The shear response of LCPs typically shows a minimum in viscosity at low strain, followed by a maximum, and at sufficiently large strains, a plateau is reached. These phenomena are correlated to the development of the interchain orientation and the domain texture of the LCP, and can be used as an indicator for the relaxation behavior.[65] In order to confirm that the experiments conducted on both LCPs are performed in the regime where the LCP plateau viscosity is constant as a function of shear rate,[66] the LCPs were subjected to a constant shear stress until a plateau value was reached. Figure (left) shows the plateau shear rate as a function of the applied shear stress. The observed shear rates seem to follow a slope of 1.15, marked by the dotted lines, which is close to the expected slope of 1. The dependency of viscosity on shear rate is presented in Figure (right) and shows that the viscosity of LCP-A is roughly a factor 10 larger compared to that of LCP-B over the measured range of shear rates. Additionally, the plateau viscosity is indeed almost constant with respect to the shear rate, indicating that both LCPs are indeed in the expected regime. The only exception is the measurement of LCP-A at the lowest applied shear stress, which has a considerably higher viscosity.

Figure 8

Steady state shear rate vs applied shear stress for both LCPs (left). Steady state viscosity vs shear rate for both LCPs (right). Data was collected at the respective extrusion temperatures of the LCP/PLLA blends.

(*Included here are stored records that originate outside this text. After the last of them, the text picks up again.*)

/-- I2C_OVER_AUX (R92): the EDID at 0x50 with the segment pointer at 0x30; any other device is not acknowledged. The first byte
written to a device sets its pointer, and a read goes on from the offset, modulo 256 (PRESUMED, log entry 170). -/
def execI2cOverAux (n : Fin 2) (write : Bool) (dev : BitVec 7) (len : Fin 17) (data : List Byte) (st : State) :
    Host.Outcome State Fault Refusal := onCtl st (fun c =>
  let seg := mget 0 c.ports.i2cSeg n.val
  let off := mget 0 c.ports.i2cOff n.val
  let first (old : Nat) : Nat := ((data.take len.val).head?.map BitVec.toNat).getD old
  if !c.auxOn n.val then c
  else if dev = 0x30 ∧ write then
    ({ c with ports := { c.ports with i2cSeg := mset 0 c.ports.i2cSeg n.val (first seg) } }).emit (.aux n.val [])
  else if dev = 0x50 ∧ write then
    ({ c with ports := { c.ports with i2cOff := mset 0 c.ports.i2cOff n.val (first off) } }).emit (.aux n.val [])
  else if dev = 0x50 then
    match (List.range len.val).mapM (fun i => c.edidByte n.val (256 * seg + (off + i) % 256)) with
    | some bs => ({ c with ports := { c.ports with i2cOff := mset 0 c.ports.i2cOff n.val ((off + len.val) % 256) } }).emit (.aux n.val bs)
    | none => c.emit (.auxNak n.val)
  else c.emit (.auxNak n.val))

/-- The MST payloads of receiver n: port, identifier, bandwidth number. -/
def Ctl.payloads (c : Ctl) (n : Nat) : List (Nat × Nat × Nat) := mget [] c.ports.payloads n
/-- The MST payloads of receiver n set, with STREAMS. -/
def Ctl.payloadsSet (c : Ctl) (n : Nat) (l : List (Nat × Nat × Nat)) : Ctl :=
  ({ c with ports := { c.ports with payloads := mset [] c.ports.payloads n l } }).put (F.vidRxStatusStreams n) l.length

/-- A sideband request of receiver n: answered while it presents HPD, with a NAK where MST is not advertised. -/
def Ctl.mstReq (c : Ctl) (n : Nat) (f : Ctl → Ctl) : Ctl :=
  if !c.auxOn n then c else if c.on (F.vidRxCtrlMstEn n) then f c else c.emit (.mstNak n)

/-- Whether a port is one of the four virtual sink ports, numbered 8 … 11 (PRESUMED, log entry 40). -/
def sinkPort (p : Nat) : Bool := decide (8 ≤ p ∧ p < 12)

/-- LINK_ADDRESS (R92): a branch device with four virtual sink ports. -/
def execLinkAddress (n : Fin 2) (st : State) : Host.Outcome State Fault Refusal := onCtl st (fun c =>
  c.mstReq n.val (fun c => c.emit (.mst n.val [4, 8, 9, 10, 11])))

/-- ENUM_PATH_RESOURCES (R92): the bandwidth numbers are free values (log entry 15). -/
def execEnumPathResources (n : Fin 2) (port : Fin 16) (st : State) : Host.Outcome State Fault Refusal := onCtl st (fun c =>
  c.mstReq n.val (fun c =>
    if !sinkPort port.val then c.emit (.mstNak n.val)
    else
      let (c, full) := c.freeWord
      let (c, avail) := c.freeWord
      c.emit (.mst n.val [port.val, full.toNat % 65536, avail.toNat % 65536])))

To identify the rate of the domain coalescence process, which is linked to the decreasing the interchain orientation, the samples were sheared at a constant shear stress until the equilibrium state was reached (at least 400 s.u.). Next, the deformation was stopped and the molten LCP was subjected to a relaxation time τ, varying from 1 to 1000 s. The evolution of the viscosity as a function of shear strain after the reapplication of shear is shown in Figure . In both LCPs, for short relaxation times (τ = 1 s), the viscosity increases at very low strains as the shear stress is reapplied, and reaches a constant value almost immediately. The minimum and maximum, characteristic for the evolution of the domain texture and interchain orientation, are completely absent, indicating that, on this timescale, relaxation has a negligible influence on the polydomain texture of the LCPs and domain coalescence has not progressed significantly. As the relaxation time increases, the characteristic minimum and maximum become more significant, indicating further progression of the textural relaxation. Because the evolution of the orientation parameter and the texture are closely related, these experiments indirectly give information with respect to the interchain orientation: a lack of textural relaxation indicates that the interchain orientation is maintained, whereas strong textural relaxation indicates a loss of the interchain orientation.

Figure 9

Transient behavior of both LCPs following different relaxation periods. Data was collected at the respective extrusion temperatures of the LCP/PLLA blends.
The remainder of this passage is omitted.